"Look up. Aspire. Push back your horizons. Seek for the answers. Search for God." - Hugh B. Brown
Wednesday, January 22, 2020
Indirect Methods, Knowing by Their Fruits
ἀπὸ τῶν καρπῶν αὐτῶν ἐπιγνώσεσθε αὐτούς.
- Matthew 7:16
When Jesus warned about false prophets he taught that people could know them by their fruits. Because important features of things and people are not always apparent at an observable surface level appearances can be deceiving. False prophets can come in sheep’s clothing but inwardly be ravening wolves. A tree that appears good may be corrupt. But these inner qualities are not directly accessible for us to evaluate, so we need indirect methods. I believe this practice of using indirect methods is generalizable to many areas of knowledge. It may be frustrating to lack direct access to things we want to understand or disappointing to realize that what we thought we knew directly is actually indirectly mediated. But I don’t think we need to be frustrated or disappointed with having to know things in indirect ways. Instead, it’s helpful to realize and accept that this is just how knowledge works and that understanding these indirect methods can help us to be better knowers.
We might imagine that this kind of indirect access to things, knowing things by their fruits, is some kind of low-grade concession appropriate to dubious things like religion but not necessary in the firmer fields of the sciences. But the sciences are no exception and do not bypass indirect methods. In fact indirect methods are especially important in the sciences. Something I admire about scientists is that they have to be very clever to get at their targets of interest. They cannot simply watch nature passively as casual observers and read off its features but must, as Francis Bacon put it, contrive experiments that compel nature to give up its secrets. Scientists are always trying to dig deeper to understand the hidden structures and laws that govern what we observe. Getting at these hidden structures requires some skillful means because they are not the kinds of things that can be seen in the usual way. We have to see them indirectly.
Often the best way to see something unobserved is to correlate it with something more readily observable. Chemistry uses many such analytical methods. Flame color correlates with the presence of certain metals and organic functional groups. Chemists have an array of methods correlating molecular structure to observable responses like infrared absorption (IR spectroscopy), ion magnetic deflection (mass spectrometry), and radiation absorption at different magnetic field strengths (NMR spectroscopy). We might imagine from the ball-and-stick drawings of molecules we see in textbooks that this is something primary, like what scientists first see when they look at molecules. But these are models, simplified representations that help us to think about and summarize experimental findings, even allowing us to ignore the experimental procedures used to generate these pictures. But a more thorough understanding of the science pays attention to our methods of knowing. For example, the analytic methods mentioned make use of theories of bond energy, electric charge, magnetic force, and magnetic field, all of which are necessary for a thorough understanding of organic chemistry. The lines on a spectrum that a device generates are meaningless without these interpretative concepts. Philosophers of science say these things are theory-laden.

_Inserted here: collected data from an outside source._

-- ==== Sys2Proof/Machine/Matrix.lean ====
section
/-! DEFINITION. The matrix engines: the words that queue units, the units as the engine runs them, batches, WAITMB, errors
and resets (R182 to R207). -/

namespace Sys2Proof.Machine

/-! ### Records in the scratchpad (R185 to R187) -/

/-- n bytes of the team's scratchpad; none outside the allocation. -/
def State.spRead (s : State) (p : Pane) (a n : Nat) : Option (List Byte) :=
  if a + n ≤ s.scratch p then some (Mem.readN s.ds (s.spds p + a) n) else none

/-- What a record holds, or the KIND that its reading gives. -/
inductive MRead (α : Type) where
  | ok (x : α)
  | bad (kind : Nat)

/-- A record of n bytes aligned on n, as a number. -/
def State.spRec (s : State) (p : Pane) (a n : Nat) : MRead Nat :=
  if a % n ≠ 0 then .bad 4
  else
    match s.spRead p a n with
    | none => .bad 4
    | some b => .ok (ofBytes b)

/-- R185: a layout record. -/
def Layout.parse (x : Nat) : MRead Layout :=
  let dims := (List.range 4).map (fun j => (sExt (nbitsOf x (44 + 32 * j) 20) 20, nbitsOf x (32 + 32 * j) 12))
  if nbitsOf x 160 96 ≠ 0 ∨ nbitsOf x 19 13 ≠ 0 ∨ dims.any (fun d => d.2 == 0) = true then .bad 3
  else .ok ⟨nbitsOf x 0 19, dims⟩

/-- R186: the number of units. -/
def Layout.units (l : Layout) : Nat := l.dims.foldl (fun n d => n * d.2) 1

/-- R186: the address of unit t. -/
def Layout.addr (l : Layout) (t : Nat) : Int :=
  (l.dims.foldl (fun (r : Int × Nat) d => (r.1 + (r.2 % d.2 : Nat) * d.1, r.2 / d.2)) ((l.base : Int), t)).1

def State.layout (s : State) (p : Pane) (a : Nat) : MRead Layout :=
  match s.spRec p a 32 with
  | .bad k => .bad k
  | .ok x => Layout.parse x

/-- The fields of a format word (R187). -/
def MFmt.fmt (f : MFmt) : Nat := bits f.word 0 3
def MFmt.apl (f : MFmt) : Nat := bits f.word 3 3 + 1
def MFmt.bpl (f : MFmt) : Nat := bits f.word 6 3 + 1
def MFmt.la (f : MFmt) : Nat := if bit f.word 11 then 32 else 16
def MFmt.lb (f : MFmt) : Nat := if bit f.word 12 then 32 else 16

/-- The two fields the collector compares (R191). -/
def MFmt.key (f : MFmt) : Nat × Nat := (f.fmt, bits f.word 3 3)

/-- R187: a format block's 16 bytes. -/
def MFmt.raw (x : Nat) : MFmt := ⟨wordOfNat x, nbitsOf x 32 19, nbitsOf x 64 19⟩

def MFmt.parse (x : Nat) : MRead MFmt :=
  let f := MFmt.raw x
  if bits f.word 13 19 ≠ 0 ∨ 2 < f.fmt ∨ nbitsOf x 96 32 ≠ 0 then .bad 3
  else if f.fmt < 2 then (if bits f.word 3 10 ≠ 0 then .bad 3 else .ok f)
  else if f.apl = 1 ∨ f.bpl = 1 ∨ nbitsOf x 51 13 ≠ 0 ∨ nbitsOf x 83 13 ≠ 0 then .bad 3
  else .ok f

/-- R194: MXQ uses ALB and ASCL alone, of a block whose reserved fields are 0 (R187, R207). -/
def MFmt.parseQ (x : Nat) : MRead MFmt :=
  let f := MFmt.raw x
  if f.fmt ≠ 2 ∨ bits f.word 13 19 ≠ 0 ∨ nbitsOf x 96 32 ≠ 0 ∨ nbitsOf x 51 13 ≠ 0 ∨ nbitsOf x 83 13 ≠ 0 then .bad 3
  else .ok f

/-! ### Checks of a unit (R189, R207) -/

/-- Whether every unit of some numbers is aligned and inside the allocation. -/
def Layout.inside (l : Layout) (scratch size : Nat) (ts : List Nat) : Bool :=
  ts.all (fun t => let a := l.addr t
    decide (0 ≤ a) && decide (a % (size : Int) = 0) && decide (a + (size : Int) ≤ (scratch : Int)))

/-- The size of a unit of an operand. -/
def MFmt.unitSize (f : MFmt) : Nat := if f.fmt = 2 then 32 else 2

/-- How many units of B (or A) a depth K takes (R186). -/
def MFmt.unitCount (f : MFmt) (k : Nat) : Nat := if f.fmt = 2 then k else 32 * k

/-- The depth of a step. -/
def MFmt.depth (f : MFmt) : Nat := if f.fmt = 2 then 64 else 16

/-- The rows of a mask. -/
def topRow (xm : Word) : Nat := if xm = 0 then 0 else Nat.log2 xm.toNat + 1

We might see this as yet more bad news. Not only are we cut off from direct access to things as they are but our indirect methods require interpretative methods that carry even more baggage. First we couldn’t know the tree directly but needed to know it by its fruit. Now on top of that we can’t just consider of the fruit in isolation but need an entire discipline of husbandry or culinary sense of taste. These are the kinds of constraints that the modern philosophical project strove to avoid. Let’s work out a system that doesn’t depend on any tradition or culture, something that will be universal and independent of those kinds of particular constraints. I’m not convinced that that is possible and that has basically been the conclusion of the postmodern critique, though I don’t see it is as so devastating a critique as it might be thought to be.

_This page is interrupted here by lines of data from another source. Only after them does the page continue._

/-! ### Dispatch (R300) -/

/-- One ray of a cast, and the first valid ray that faults at the root treelet's entry; `head` is the table's header or why it is not
there. A root treelet numbered NTREELET or above is a fault of the ray, under its pinned handle and without the error flag: the header
itself is not malformed (DESIGN CHOICE, log entry 101). -/
def castRay (core k g : Nat) (x : RayCtx) (handle : Word) (root : Nat) (head : Except RayErr (Nat × Nat))
    (acc : State × Option (RayMsg × RayErr)) (ray : Nat × List Word) : State × Option (RayMsg × RayErr) :=
  let r := RayRec.cast core k ray.1 ray.2
  let fin := fun (s : State) (inv fault : Bool) => s.rayFinish g r (match head with
    | .error .malformed => noHandle
    | _ => handle) inv fault
  if rayInvalid r.words then (fin acc.1 true false, acc.2)
  else
    match head with
    | .error _ => (fin acc.1 false true, acc.2)
    | .ok (t, n) =>
        let m : RayMsg := { cap := x.cap, part := x.part, cull := x.cull, root := root, treelet := t, handle := handle, ray := r }
        match acc.1.rayTo g m n with
        | (s, .error e) => (fin s false true, acc.2.orElse (fun _ => some (m, e)))
        | (s, .ok o) => ((s.rayLeave g o).modCtx core k (fun c => { c with flying := c.flying ++ [ray.1] }), acc.2)

/-- The rays of a cast, and one record of those that fault at the root treelet's entry, as for a batch (R313; DEDUCED, log entry
101). -/
def State.castRays (s : State) (core k g : Nat) (x : RayCtx) (handle : Word) (root : Nat) (head : Except RayErr (Nat × Nat)) : State :=
  match x.rays.foldl (castRay core k g x handle root head) (s, none) with
  | (s, some (m, e)) => s.rayFaultRecord g m e.code
  | (s, none) => s

/-- The pin failed or there is no version. -/
def State.castRefused (s : State) (core k : Nat) (c : Cmd) : State :=
  (s.modCore core (fun x => { x with ctxs := Tab.erase x.ctxs k })).cmdEnd c none [] true

/-- RAYCAST_DISPATCH. -/
def State.raycast (s : State) (core k : Nat) : Option State :=
  match Tab.find (s.core core).ctxs k with
  | none => none
  | some x =>
      match Tab.find s.cmds x.cmd with
      | none => none
      | some c =>
          if x.sent || !s.cmdReady c then none
          else if s.cmdRefused c then some (s.castRefused core k c)
          else
            match s.pubUnit c.via x.cap .pin with
            | .wait t => t
            | .fin t ws err =>
                if err || ws.getD 0 0 == noHandle then some (t.castRefused core k c)
                else
                  let g := match t.pkgAt c.via x.cap 0 true with
                    | (_, .ok (pa, _)) => pa / 2 ^ 36
                    | _ => 0
                  let addr := uns (ws.getD 1 0) + uns (ws.getD 2 0) * 2 ^ 32
                  let root := addr - x.cap.base
                  let (t, head) := if addr < x.cap.base then (t, .error .malformed) else t.tableHead g x.part x.cap root
                  let bad := match head with
                    | .error .malformed => true
                    | _ => false
                  let t := t.modCtx core k (fun y => { y with
                    handle := ws.getD 0 0, sent := true, left := y.rays.length, bad := bad })
                  some ((t.castRays core k g x (ws.getD 0 0) root head).castDone core k)

def execRaycastDispatch (core ctx : Nat) (s : State) : Out := event s (s.raycast core ctx)

/-! ### Queues and the spill ring (R305, R306, R308) -/

/-- The key of a queue. -/
def RayMsg.sameKey (a b : RayMsg) : Bool :=
  a.cap.key == b.cap.key && a.cap.obj == b.cap.obj && a.cap.base == b.cap.base && a.handle == b.handle && a.treelet == b.treelet

/-- Rules 2 and 3 of R305: the queue that admits a message. -/
def Trv.admitRay (t : Trv) (m : RayMsg) : Option Nat :=
  match t.queues.find? (fun (q : Nat × List RayMsg) => q.2.any (fun x => x.sameKey m)) with
  | some q => if q.2.length < t.qdepth then some q.1 else none
  | none => (List.range 256).find? (fun k => (Tab.find t.queues k).isNone)

def Trv.join (t : Trv) (k : Nat) (m : RayMsg) : Trv := { t with queues := Tab.set t.queues k (Tab.getD t.queues k [] ++ [m]) }

/-- R306: the refill unit. -/
def Trv.refill (t : Trv) : Nat → Trv
  | 0 => t
  | n + 1 =>
      match t.spill with
      | [] => t
      | m :: r =>
          match t.admitRay m with
          | none => t
          | some k => ({ t.join k m with spill := r } : Trv).refill n

/-- RINGFULL: the ring holds RSIZE messages; without a ring, a message waits as if it were full (R308). -/
def Trv.ringFull (t : Trv) : Bool := if t.rsize = 0 then t.full else decide (t.rsize ≤ t.spill.length)

/-- A message enters the spill ring; its bytes lie in the stack under key 0 (R308). -/
def State.spillRay (s : State) (g : Nat) (m : RayMsg) : State :=
  let t := (s.base g).trv
  let pa := g * 2 ^ 36 + t.rbase * 65536 + 96 * (t.rtail % t.rsize)
  let s := s.modTrv g (fun t => { t with spill := t.spill ++ [m], rtail := t.rtail + 1, spilled := satInc t.spilled })
  (s.unitWrite { trvVia g 0 with write := true } pa false m.bytes).1

/-- A ray of a cast is placed. -/
def State.rayPlaced (s : State) (m : RayMsg) : State :=
  (s.modCtx m.ray.core m.ray.ctx (fun c => { c with flying := c.flying.filter (· != m.ray.lane) })).castDone m.ray.core m.ray.ctx

/-- RAY_MESSAGE_ARRIVAL: the message at a place of those under way, the oldest from its sender; with the ring full it waits, which is
reported once until a message is taken. -/
def State.rayArrive (s : State) (g k : Nat) : Option State :=
  let t := (s.base g).trv
  match t.inbox[k]? with
  | none => none
  | some (src, m) =>
      if (t.inbox.take k).any (fun e => e.1 == src) then none
      else
        let took := fun (s : State) => s.modTrv g (fun t => { t with inbox := t.inbox.eraseIdx k, full := false })
        match (if t.spill.isEmpty then t.admitRay m else none) with
        | some q => some (((took s).modTrv g (fun t => (t.join q m).refill t.spill.length)).rayPlaced m)
        | none =>
            if t.rsize ≤ t.spill.length then
              (if t.full then none
               else some ((s.modTrv g (fun t => { t with full := true })).record 0x0C 0 (64 + g)
                 [wordOfNat g, wordOfNat t.spill.length, wordOfNat t.queues.length]))
            else some ((((took s).spillRay g m).modTrv g (fun t => t.refill t.spill.length)).rayPlaced m)

def execRayMessageArrival (base k : Nat) (s : State) : Out := event s (s.rayArrive base k)

/-! ### Batches (R307) -/

/-- The queue of the next batch: the most rays, then the lowest treelet, then the lowest number. -/
def Trv.pick (t : Trv) : Option (Nat × List RayMsg) :=
  t.queues.foldl (fun (b : Option (Nat × List RayMsg)) (q : Nat × List RayMsg) =>
    match b with
    | none => some q
    | some x =>
        let tl := fun (l : List RayMsg) => ((l.head?).map RayMsg.treelet).getD 0
        if x.2.length < q.2.length ∨ (x.2.length = q.2.length ∧ tl q.2 < tl x.2) then some q else b) none

/-- TRV_BATCH_START: not with a batch running, a full completion buffer (R310), or a frozen die (R391). -/
def State.batchStart (s : State) (g : Nat) : Option State :=
  let t := (s.base g).trv
  if t.run.isSome || decide (256 ≤ t.outq.length) || (s.base g).frozen then none
  else
    t.pick.map (fun q => s.modTrv g (fun t =>
      let rest := q.2.drop 32
      let t := { t with run := some (q.2.take 32), left := 0, bad := none, batches := satInc t.batches,
                        queues := if rest.isEmpty then Tab.erase t.queues q.1 else Tab.set t.queues q.1 rest }
      t.refill t.spill.length))

def execTrvBatchStart (base : Nat) (s : State) : Out := event s (s.batchStart base)

/-- A ray whose visit is over: it goes on to its next treelet, or finishes; and why it faulted. -/
def State.rayNext (s : State) (g : Nat) (m : RayMsg) (n : Nat) (r : RayRec) : State × RayOut × Option RayErr :=
  match r.pend with
  | [] => (s, .fin (s.rayFin g r m.handle false false), none)
  | t :: rest =>
      match s.rayTo g { m with treelet := t, ray := { r with pend := rest } } n with
      | (s, .ok o) => (s, o, none)
      | (s, .error e) => (s, .fin (s.rayFin g { r with pend := rest } m.handle false true), some e)

/-- One ray of a batch. -/
def State.rayRun (s : State) (g : Nat) (m : RayMsg) : State × RayOut × Option RayErr :=
  let bad := fun (s : State) (r : RayRec) (e : RayErr) => (s, RayOut.fin (s.rayFin g r m.handle false true), some e)
  match s.tableHead g m.part m.cap m.root with
  | (s, .error e) => bad s m.ray e
  | (s, .ok h) =>
      match s.treelet g m.part m.cap m.root h.2 m.treelet with
      | (s, .error e) => bad s m.ray e
      | (s, .ok e) =>
          if e.stack ≠ g then bad s m.ray .refused
          else
            match State.visit ⟨g, m.part, m.cap, m.cull, m.treelet, h.2, e⟩ e.nnode [0] s m.ray with
            | (s, r, err) =>
                let s := if r.ovf && !m.ray.ovf then s.modTrv g (fun t => { t with ovfrays := satInc t.ovfrays }) else s
                match err with
                | some x => bad s r x
                | none => s.rayNext g m h.2 r

/-- R304: lines of the node buffer, by their places, that have met an uncorrectable error. -/
def State.nodeError (s : State) (g : Nat) (ks : List Nat) : State :=
  if ks.isEmpty then s
  else s.modTrv g (fun t => { t with nodes := t.nodes.zipIdx.map (fun e => { e.1 with bad := e.1.bad || ks.contains e.2 }) })

/-- The batch is over when its last ray has left; one record for its faults. -/
def State.batchOver (s : State) (g n : Nat) : State :=
  let t := (s.base g).trv
  if t.left < n then s
  else
    let s := s.modTrv g (fun t => { t with run := none, left := 0, bad := none })
    match t.bad with
    | some (m, code) => s.rayFaultRecord g m code
    | none => s

/-- TRV_BATCH_END: the next ray of the batch is traversed to its end in its treelet and leaves (R307); a hung TRV waits (R314). -/
def State.batchEnd (s : State) (g : Nat) (bad : List Nat) : State :=
  let t := (s.base g).trv
  let ms := t.run.getD []
  match ms[t.left]? with
  | none => s
  | some m =>
      let (s, o, e) := (s.nodeError g bad).rayRun g m
      (((s.modTrv g (fun t => { t with left := t.left + 1, bad := t.bad.orElse (fun _ => e.map (fun e => (m, e.code))) })).rayLeave g o)).batchOver
        g ms.length

/-- Whether a ray of the batch is still to be traversed. -/
def Trv.open (t : Trv) : Bool := !t.hung && decide (t.left < (t.run.getD []).length)

def execTrvBatchEnd (base : BatchRay) (s : State) : Out :=
  event s (if (s.base base.base).trv.open then some (s.batchEnd base.base base.bad) else none)

/-! ### Final records, horizons, callbacks (R309 to R311) -/

/-- The callback order (R310). -/
def RayFin.before (a b : RayFin) : Bool :=
  let k := fun (x : RayFin) => [x.ts, x.stack, uns x.ray.rayid, x.ray.ctx, x.ray.lane]
  decide (List.Lex (· < ·) (k a) (k b))

/-- The first record of the reorder stage in callback order. -/
def Core.nextFin (c : Core) : Option RayFin :=
  c.reorder.foldl (fun (b : Option RayFin) f => match b with
    | none => some f
    | some x => if f.before x then some f else b) none

/-- R309: the payload of a callback thread. -/
def RayFin.payload (f : RayFin) : List Word :=
  let r := f.ray
  [r.rayid, r.tmax, r.prim, if r.hit then wordOfNat (r.v * 2 ^ 16 + r.u) else 0,
   wordOfNat ((if r.back then 16 else 0) + (if f.inv then 8 else 0) + (if f.fault then 4 else 0) + (if r.ovf then 2 else 0) +
     (if r.hit then 1 else 0)), wordOfNat f.ts, f.handle, wordOfNat f.stack]

/-- Whether every base die's latest horizon exceeds a time. -/
def Core.below (c : Core) (ts : Nat) : Bool := (List.range 16).all (fun g => decide (ts < Tab.getD c.horizons g 0))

That science has a tradition was the theory of Thomas Kuhn in his infamous book The Structure of Scientific Revolutions. These aren’t traditions bound to particular locations, nationalities, or ethnicities but traditions of thought, collections of accepted practices and theories. Kuhn proposed that scientists usually operated under a consensus of basic theoretical assumptions, like Newtonian mechanics, and tend to explain deviations in ways that preserve the theory. But there are sometimes periods of revolution that upend the theory and transform the tradition, as with relativity and quantum mechanics. Willard Van Orman Quine also challenged the tradition-free aspirations of logical empiricism in his "Two Dogmas of Empiricism". The second of the dogmas he challenged was empiricism’s reductionism, the idea that a single statement can be meaningful in isolation. Instead Quine argued that all scientific statements are interconnected, a theory of holism rather than reductionism.

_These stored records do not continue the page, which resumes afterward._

/-- TRVSTAT's words (R308). -/
def Trv.stat (t : Trv) : List Nat :=
  [b2n (decide (256 ≤ t.queues.length)) 31 + b2n t.ringFull 30 + b2n t.hung 29, t.queues.length % 256 + t.spill.length * 2 ^ 8,
   t.finished, t.faults, t.ovfrays, t.spilled, t.batches]

/-- What a register's word reads as. -/
def State.regRead (s : State) (r : Ctl) : Nat :=
  match r with
  | .memcfg => b2n s.rdup 2 + b2n s.macOn 1 + b2n s.parityOn 0
  | .lifectl => b2n s.life.busy 31 + b2n s.life.err 30
  | .lifeaddr k => wordK s.life.addr k
  | .partcfg p k => wordK (s.part p).cfg k
  | .evring p k => wordK (Tab.getD s.rings p {}).reg k
  | .genctl p k => if k = 0 then (s.part p).gen else b2n (s.part p).genDone 1
  | .clbsave p k => wordK ((s.part p).clbAddr + b2n (s.part p).clbV 0) k
  | .spncfg p => (s.part p).spn
  | .ctr n k => if k < 2 then wordK (Tab.getD s.ctrs n {}).value.toNat k else if k = 2 then (Tab.getD s.ctrs n {}).owner else 0
  | .wq q k =>
      let x := Tab.getD s.queues q {}
      regWord [wordK x.base 0, wordK x.base 1, x.tail.toNat, x.head.toNat, x.cfg] k
  | .clstat cl => b2n (s.cluster cl).failed 31 + s.barPend cl
  | .clretry cl => (s.cluster cl).retry
  | .engstat d b =>
      let x := s.blk d b
      b2n x.hung 31 + x.cmds.length * 2 ^ 16 + x.faultChunks * 2 ^ 8 + (x.cmds.filter (fun c => c.running)).length
  | .dcerr d => (s.die d).dcerr
  | .therm u =>
      let x := s.therm u
      b2n x.1 31 + x.2.1 % 256 * 2 ^ 16 + x.2.2.1 * 2 ^ 8 + x.2.2.2
  | .islctl i => (if coreIsland i then (s.island i).1 * 2 ^ 16 else 0) + (s.island i).2
  | .otbase d p k => wordK (Tab.getD (Tab.getD s.otAddr d []) p 0) k
  | .corectx c => b2n (s.core c).busy 31 + b2n (s.core c).err 30 + (s.core c).part
  | .panecmd c k =>
      if k = 0 then b2n (s.core c).cmdBusy 31 + (s.core c).cmdPord else if k = 1 then (s.core c).cmdTeam.toNat
      else (s.core c).cmdGrid.toNat
  | .corectl c => b2n ((s.core c).engs.getD 1 {}).hung 3 + b2n ((s.core c).engs.getD 0 {}).hung 2
  | .spncur c => (s.core c).timer
  | .chdegr g => (s.base g).chdegr.toNat
  | .trvcfg g => (s.base g).trv.qdepth
  | .trvring g k => wordK ((s.base g).trv.rbase * 2 ^ 24 + (s.base g).trv.rsize) k
  | .trvstat g k => regWord (s.base g).trv.stat k
  | .evstat g k => regWord [b2n (s.base g).eveHung 31 + min 64 (s.eveQueue g).length, (s.base g).evicts, (s.base g).deadtok] k
  | .lnkeng _ => 0
  | .lnkstat p k =>
      regWord [b2n (s.port p).failed 31 + b2n (s.port p).up 30, (s.port p).dropped, (s.port p).retry, (s.port p).authfail] k
  | .chan g c k => regWord (s.chan g c).words k
  | .rdx g c k => regWord (s.chan g c).rdxWords k

/-- A 32-bit read of BAR 0 of physical function 0. -/
def State.bar0 (s : State) (off : Nat) : Word :=
  match regAt off with
  | some r => wordOfNat (s.regRead r)
  | none => 0

/-- A 32-bit read of the MMIO space of a TDI (R375, R393): its queues and counters at the same offsets; all ones in ERROR; without IDE
in RUN it is an Unsupported Request. -/
def State.tdiRead (s : State) (p off : Nat) (ide : Bool) : Option Word :=
  if s.ideRefused p ide then none
  else if (s.part p).tdi = 3 then some 0xFFFFFFFF
  else
    match regAt off with
    | some (.wq q _) => some (if (Tab.getD s.queues q {}).part = p then s.bar0 off else 0)
    | some (.ctr n _) => some (if (Tab.getD s.ctrs n {}).owner = p then s.bar0 off else 0)
    | _ => some 0

/-! ### Writes (R4, R5) -/

/-- A number with its word k replaced. -/
def putWord (x k : Nat) (w : Word) : Nat := x - wordK x k * 2 ^ (32 * k) + w.toNat * 2 ^ (32 * k)

/-- PARTCFG written whole; enabling the partition makes every block of its barrier save area unwritten (R216). -/
def Part.setCfg (p : Part) (x : Nat) : Part :=
  let en := nbitsOf x 31 1 == 1
  { p with groups := BitVec.ofNat 16 (nbitsOf x 48 16), share := BitVec.ofNat 8 (nbitsOf x 40 8), en := en,
           clbSaved := if en && !p.en then [] else p.clbSaved }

Another interesting attempt to cut free from tradition was in moral philosophy, what Alasdair MacIntyre called the Enlightenment project in his book After Virtue. MacIntyre reviews the moral philosophies of Hume, Diderot, and Kant, charging that each, in their attempt to produce an ethical system from first principles all-too-coincidentally managed to reproduce the norms endemic to their native cultures. MacIntyre argues that this Enlightenment project had to fail because morality depends not only on human nature but on a tradition’s teleological conception of what a human person is to be. Traditions have narratives that define a person’s development in that tradition. These narratives are so engrained that, like Hume, Diderot, and Kant, we might be led to think they would be the natural outcome of any free-thinking, enlightened person. But on closer inspection we find that our moral reasoning depends somewhere either on arbitrary preferences or a traditional narrative.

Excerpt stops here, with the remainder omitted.